Glenn Beck, the popular Fox News host, has a red telephone on his desk that never seems to ring. Every now and then, in a moment of acute frustration, he will pick it up and give the camera his trademark pleading-puppy look.
What Mr. Beck wants to hear from the phone are answers, and he wants to hear them from the highest authority in the land: the phone, he says, is "a dedicated line right to the White House." And when Mr. Beck gets things wrong, he wants his antagonists on Pennsylvania Avenue to correct him. But "They don't call. They're not going to call."
One of the specific answers Mr. Beck wanted, on one of the days I watched his program last week, had to do with White House Communications Director Anita Dunn, who has been caught on film quoting one of those Mao Zedong aphorisms that wouldn't look out of place on a motivational poster. She also remarked that Mao was one of her "favorite political philosophers," an honor the Chinese Communist shared with Mother Teresa.

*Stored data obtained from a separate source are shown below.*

/-! ## The commands -/

/-- The commands of the block, one for each row of the table of operations and events. -/
inductive Instr where
  -- start and reset
  | resetRelease (cause : Release) (strapHigh : Bool) (crackOpen : Bool)
  | supplyReset (volts : Nat) (closeOutCompletes : Bool)
  | clockMonitorReset
  | clockMonitorRelease (nowMs : Nat) (strapHigh : Bool) (crackOpen : Bool)
  | bootComplete (headerOk : Bool) (bankA bankB : BankCheck)
  | keyReading (k : KeyRead)
  | loadComplete (tongs1 tongs2 stn1 stn2 : Bool)
  | ringLoopTrained
  | ringLoopTimeout
  | selftestComplete (f : SelfTestFindings)
  | unitBRoleWaitExpiry
  -- the epoch
  | inputCutoff (levels : Nat)
  | holdEntry
  | variantChange
  | heartbeatSend (ticks : Nat)
  | updateStatusSend
  | acknowledgementSend
  | inputCommit (late : List SlowJob)
  | fastWork
  | positionGradeRise
  | disputeEnd (heading : Bool)
  | disputeLimit (heading : Bool)
  | timeSuspectExit (source : Nat)
  | deadReckoningLimit
  | headingLost
  | estimatorGateMet
  | skippedUpdateLimit
  | allocationSaturation
  | zeroThrustFallback
  | feedbackTimeout (unit : Nat)
  | feedbackDiscrepancy (unit : Nat)
  | thrustUnitRejoin (unit : Nat)
  | sectionLimitStale (sec : Nat)
  | plantReportStale
  | joystickPanelTimeout (panel : Nat)
  | gnssEngineLost (engine : Side)
  | sltTrip (channel : Nat)
  | stsTrip (channel : Nat)
  | slsTrip
  | slsBlind
  | digestSend
  | fastWorkOverrun
  | emissionDecision
  | arbitrationOutcomeSend (upset : Nat)
  | arbitrationDecision
  | commandFrameEmit (startNs : Nat)
  | safeOutputSwitch
  | canRelease (offsetUs : Nat)
  | canWithdrawal (bus message offsetUs : Nat) (onWire : Bool)
  | slowWorkSlice
  | snapshotPublish (r : Readings)
  | snapshotSkip
  | recorderWrite
  | trivetRecordClose (levels : Nat)
  | antivalenceFault (pair : Nat)
  | antivalenceFaultClear (pair : Nat)
  | outputTestPulse (sw : Switch)
  | offPulseTest
  | pulseSenseCheck (channel : Nat) (level : Bool)
  | senseNodeCheck (h l : Nat)
  | outputOvercurrent (channel : Nat)
  | outputTestOverdue (channel : Nat)
  | pwrOutOutOfRange (volts : Nat)
  | pwrOutRestored (volts : Nat)
  | wirechkTimeout (channel : Nat)
  -- Tongs, ring and field traffic
  | tongsRecordFrameRx (h : TongsHeader) (records : List InRecord)
  | tongsAckRx (h : TongsHeader) (ids : List RecordId)
  | tongsDigestRx (h : TongsHeader) (body : DigestBody)
  | tongsHeartbeatRx (h : TongsHeader) (body : HeartbeatBody) (rxTick : Nat)
  | tongsPageRx (h : TongsHeader) (page : Nat) (content : List Byte)
  | tongsAuditRx (h : TongsHeader) (firstPage : Nat) (digests : List Nat)
  | tongsOutcomeRx (h : TongsHeader) (isMatch : Bool)
  | tongsUpdateStatusRx (h : TongsHeader) (body : UpdateStatusBody)
  | ringCommandFrameRx (rx : RingRx) (f : CommandFrame)
  | ringHeartbeatRx (rx : RingRx) (f : RingHeartbeat)
  | ringFrameForward (f : HsrFrame)
  | feedbackFrameRx (rx : RingRx) (tick : Int) (fb : Feedback)
  | canMessageRx (m : CanRx)
  | serialSentenceRx (s : SentenceRx)
  | sieveSample (w : SieveWindow)
  | gnssSolution (g : GnssSolution)
  | channelReallocation (engine : Side) (antenna0 antenna1 : List Satellite)
  | multipathFit (engine : Side) (antenna : Nat) (signal : Nat)
  | antennaShort (engine : Side) (antenna : Nat) (currentMa : Nat)
  | antennaOpen (engine : Side) (antenna : Nat)
  | antennaSupplyRetry (engine : Side) (antenna : Nat) (stillShort : Bool)
  | ptpMessageRx (port : Side) (ring : Bool) (h : PtpHeader) (body : PtpBody)
  | txStamp (ident : Nat) (tick : Int)
  | txStampExpiry
  -- HAP
  | hapRead (r : HapReq) (addr : Word) (count : Nat)
  | registerWrite (r : HapReq) (addr : Word) (words : List Word)
  | hapOpen (r : HapReq) (slot : Nat) (notify : Bool) (clientNonce serverNonce : List Byte) (newId : Nat)
  | hapClose (r : HapReq)
  | snapHold (r : HapReq)
  | snapRelease (r : HapReq)
  | keepalive (r : HapReq)
  | notifyAck (r : HapReq) (nseq : Nat)
  | notificationResend (slot : Nat)
  | sessionTimeout (slot : Nat)
  | snapshotHoldExpiry
  -- commands written over HAP
  | cmdToStandby (p : CmdPoint)
  | cmdToActive (p : CmdPoint) (func : Nat) (berth : Nat)
  | cmdSelectFunction (p : CmdPoint) (func : Nat) (berth : Nat)
  | cmdToMaintenance (p : CmdPoint)
  | locRestart (p : CmdPoint)
  | locMaint (p : CmdPoint)
  | locDmpRelease (p : CmdPoint)
  | evtAckAll (p : CmdPoint)
  | evtAckEvent (p : CmdPoint) (event : Nat)
  | evtMask (p : CmdPoint) (bank : Nat) (mask : Word)
  | logClear (p : CmdPoint) (unit : Word) (token : List Word)
  | mrtCntClear (p : CmdPoint)
  | ldlCntClear (p : CmdPoint)
  | estRestart (p : CmdPoint)
  | estBaAccept (p : CmdPoint) (slot seq : Nat)
  | estBaReject (p : CmdPoint) (slot seq : Nat)
  | alcUnitEnable (p : CmdPoint) (mask : Word)
  | alcPushForce (p : CmdPoint) (value : Word)
  | alcTest (p : CmdPoint) (unit : Word)
  | alcTestThrust (p : CmdPoint) (value : Word)
  | alcTestAz (p : CmdPoint) (value : Word)
  | mpcTargetWrite (p : CmdPoint) (first : Nat) (values : List Word)
  | mpcTrkCtrl (p : CmdPoint) (count : Word)
  | mpcTrkWaypointWrite (p : CmdPoint) (first : Nat) (values : List Word)
  | wskDisputeSel (p : CmdPoint) (value : Word)
  | wskExclude (p : CmdPoint) (value : Word)
  | gnaSysEnable (p : CmdPoint) (engine : Side) (value : Word)
  | sivSetSelect (p : CmdPoint) (chain : Nat) (value : Word)
  | canRestart (p : CmdPoint) (buses : Word)
  | canWarnWrite (p : CmdPoint) (bus : Nat) (value : Word)
  | tngSwap (p : CmdPoint)
  | trvReset (p : CmdPoint) (mask : Word)
  | trvWirechkOn (p : CmdPoint) (channel : Nat)
  | trvWirechkOff (p : CmdPoint) (channel : Nat)
  | pnlRefresh (p : CmdPoint)
  | lifeCycleTransition (p : CmdPoint) (unit : Word) (token : List Word)
  | ktlManualSkilletTest (p : CmdPoint) (item : Nat)
  | ktlManualSliceMarch (p : CmdPoint) (item : Nat)
  | ktlManualOutputTest (p : CmdPoint) (item : Nat)
  | ktlInjectCorrectable (p : CmdPoint) (item : Nat)
  | ktlInjectUncorrectable (p : CmdPoint) (item : Nat)
  | ktlInjectSkilletFail (p : CmdPoint) (item : Nat)
  | manualActionComplete (pass : Bool)
  | locKtlClear (p : CmdPoint) (value : Word)
  | updOpen (p : CmdPoint)
  | updVerify (p : CmdPoint)
  | updDiscard (p : CmdPoint)
  | stagingEraseComplete
  | stagingVerifyComplete
  | updCommit (p : CmdPoint) (hi lo : Word)
  | bankCopyComplete
  | txqOvfClear (p : CmdPoint)
  | blkSel (r : HapReq) (value : Word)
  | blkAddr (r : HapReq) (value : Word)
  | blkDataRead (r : HapReq) (count : Nat)
  | blkDataWrite (r : HapReq) (words : List Word)
  | recoveryErase (r : RecReq) (busy : Bool)
  | recoveryWrite (r : RecReq)
  | recoveryVerify (r : RecReq)
  | recoveryInstall (r : RecReq)
  -- hardware faults and measurements
  | lockstepMismatch (p : Processor)
  | watchdogExpiry (p : Processor)
  | eccUncorrectable (f : SramFault)
  | eccCorrected (f : SramFault)
  | mramUncorrectable (item : MramItem)
  | fatalDumpComplete (processorState : List Byte)
  | busWarning (volts : Nat)
  | inputAbsent (side : Side)
  | overvoltageDisconnect (side : Side)
  | holdupReady
  | ocxoStable
  | ocxoWarmupOverdue
  | temperatureWarning (base : Int)
  | temperatureLimit (base : Int)
  | keyPresenceChange (seated : Bool) (heldEpochs : Nat)
  | ringLinkDown (port : Side)
  | ringLinkUp (port : Side)
  | ringLinkTrainTimeout (port : Side)
  | ringBroken
  | ringRestored
  | ringFrameErrors
  | tongsLinkDown (port : Side)
  | tongsLinkUp (port : Side)
  | tongsPathLost
  | tongsPathReturn
  | ringPathLost
  | unmirroredStandbyEntry
  | stationLinkDown (port : Side)
  | stationFrameErrors (frames : Nat)
  | epochLockAcquired
  | epochLockLost
  | joinEnd
  | copyEnd
  | settleEnd
  | auditEnd
  | resyncAttemptFailed
  | resyncBackoffEnd
  | canErrorWarning (bus : Nat) (tec rec : Nat)
  | canErrorPassive (bus : Nat) (tec rec : Nat)
  | canBusOff (bus : Nat)
  | canBusRecovery (bus : Nat)
  | serialSourceSilent (source : Nat)
  | serialPortErrors (port : Nat)
  | ppsEdge
  | ppsMessageSend
  | incrementUpdate
  | sourceSelection
  | sourceQualified (src : TimeSource)
  | sourceDisqualified (src : TimeSource)
  | disciplineDisqualify (src : TimeSource)
  | holdoverEntry
  | holdoverEnd
  | slewComplete
  | gnssTimeMeasurement (engine : Side)
  | pairTimeMeasurement
  | panelEvaluation
  | panelRowComplete
  | compensationLineComplete
  | panelTemperatureRead (temp : Int)
  | frameMemoryCrcCheck
  | panelCrack (openEpochs : Nat)
  | kettleOpportunity (chunkCrc : Nat)
  | sramMarchComplete (pass : Bool)
  | skilletTestVerdict (pass : Bool)
  | knownAnswerFailure (skillet : Nat)
  | sliceRetire
  | kettleSliceOverdue
  | optimeSave
  | trivetSample (levels : Nat)
  | testPulseEnd
  | offPulseEnd (reached : Bool)
  | busWarningClear (volts : Nat)
  | inputReturn (side : Side)
  | overvoltageReconnect (side : Side)
  | temperatureFall (base : Int)
  | stationLinkUp (port : Side)
  | svcLinkUp
  | svcLinkDown
  | crackLoopClosed
  -- kind: 0 Sync, 1 Delay_Req, 2 Pdelay_Req (the message types of R253), 4 Follow_Up, 5 Announce, 6 Delay_Resp
  | ptpMessageSend (port : Side) (ring : Bool) (kind : Nat) (seq : Nat)
  | announceReceiptTimeout (port : Side)
  | supervisionFrameSend
  | canTransmitComplete (bus message : Nat)
  | burdenOvercurrent (chain : Nat) (currentUa : Nat)
  | burdenReconnect (chain : Nat)
deriving DecidableEq, Repr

Obviously Ms. Dunn was yet another person who deserved to be added to the long list of radicals that Mr. Beck had uncovered within the government.
What's more, no one would call that red phone to reassure Mr. Beck, to tell him that the Obama administration isn't crawling with traitors or to explain why his many nightmare scenarios will not actually come to pass.
"They won't call me," he tells the camera. "Communists, revolutionaries, socialists, Marxists, followers of Chairman Mao appointed by Obama to the executive branch in positions of the government—call, call me. Explain it. Explain it any other way. Call me, right now."
Yet there the mute telephone sits, a quiet symbol of Middle America's frustration. The diabolical liberals in the White House refuse even to acknowledge our queries. "Their silence is their answer," the host sighs.
Is it really? On Monday I wrote to an old friend, Robert McChesney, a professor of communications at the University of Illinois who has been a frequent target of Mr. Beck in recent weeks for his left-wing views and also for co-founding Free Press, an advocacy group on media policy. Did Mr. McChesney get a chance to respond on the red phone or any other way? No. "He never asked me or Free Press to call the red phone," Mr. McChesney wrote me.
Then I emailed Mark Lloyd, the Chief Diversity Officer at the Federal Communications Commission. Mr. Beck has attacked Mr. Lloyd numerous times in recent weeks, repeatedly airing video clips in which he appears to hold noxious views. Did Mr. Lloyd get a chance to call the red phone? "No, no one gave me a phone number to call Beck."
Nor should Mr. Beck require a phone call from the White House to understand that lots of people, including conservatives, have cited Mao and Lenin and other such demonic figures in all sorts of contexts, and that they aren't always careful, when so citing, to point out what bad people these were.
No discerning person would conclude from Ms. Dunn's dimwitted remark that she is a Maoist. That would require more evidence—and that's what makes Mr. Beck's pantomime fear and trembling so odious: He doesn't appear to be interested in further evidence, or really any evidence that doesn't serve his shtick.
Consider a few of the other grand assertions tossed out by the panic-peddling host last week: that the cause of last year's financial crisis was pressure exerted by Acorn and "the people in Washington" on otherwise-reluctant mortgage lenders; that the cause of the inflation of the 1970s was President Jimmy Carter's quest for a "socialist utopia."
These are postulates that it is only possible to believe after you have utterly closed yourself off to conventional ways of knowing, after you have decided that the reporting and analysis and scholarship on these subjects are not worth reading, and that you will choose ideological fairy tales over reality until the day a magical phone call comes from on high.
What Mr. Beck's silent phone really symbolizes is a new kind of ignorance, a coming high-tech dark age in which people can choose to blow off professional standards of inquiry; in which they can wall themselves off with cable TV and friendly Web sites, dismiss what displeases as liberal bias, and demand that any contrary view be transmitted to them via telephone call from the president himself.
Why not let Mr. Beck and his viewers have their fun? Because ideas have consequences. Maybe, as many believe, Glenn Beck is indeed the future of the conservative movement. From tea parties to town-hall meetings, thousands are signing up and fitting themselves out with their very own hotline to nowhere.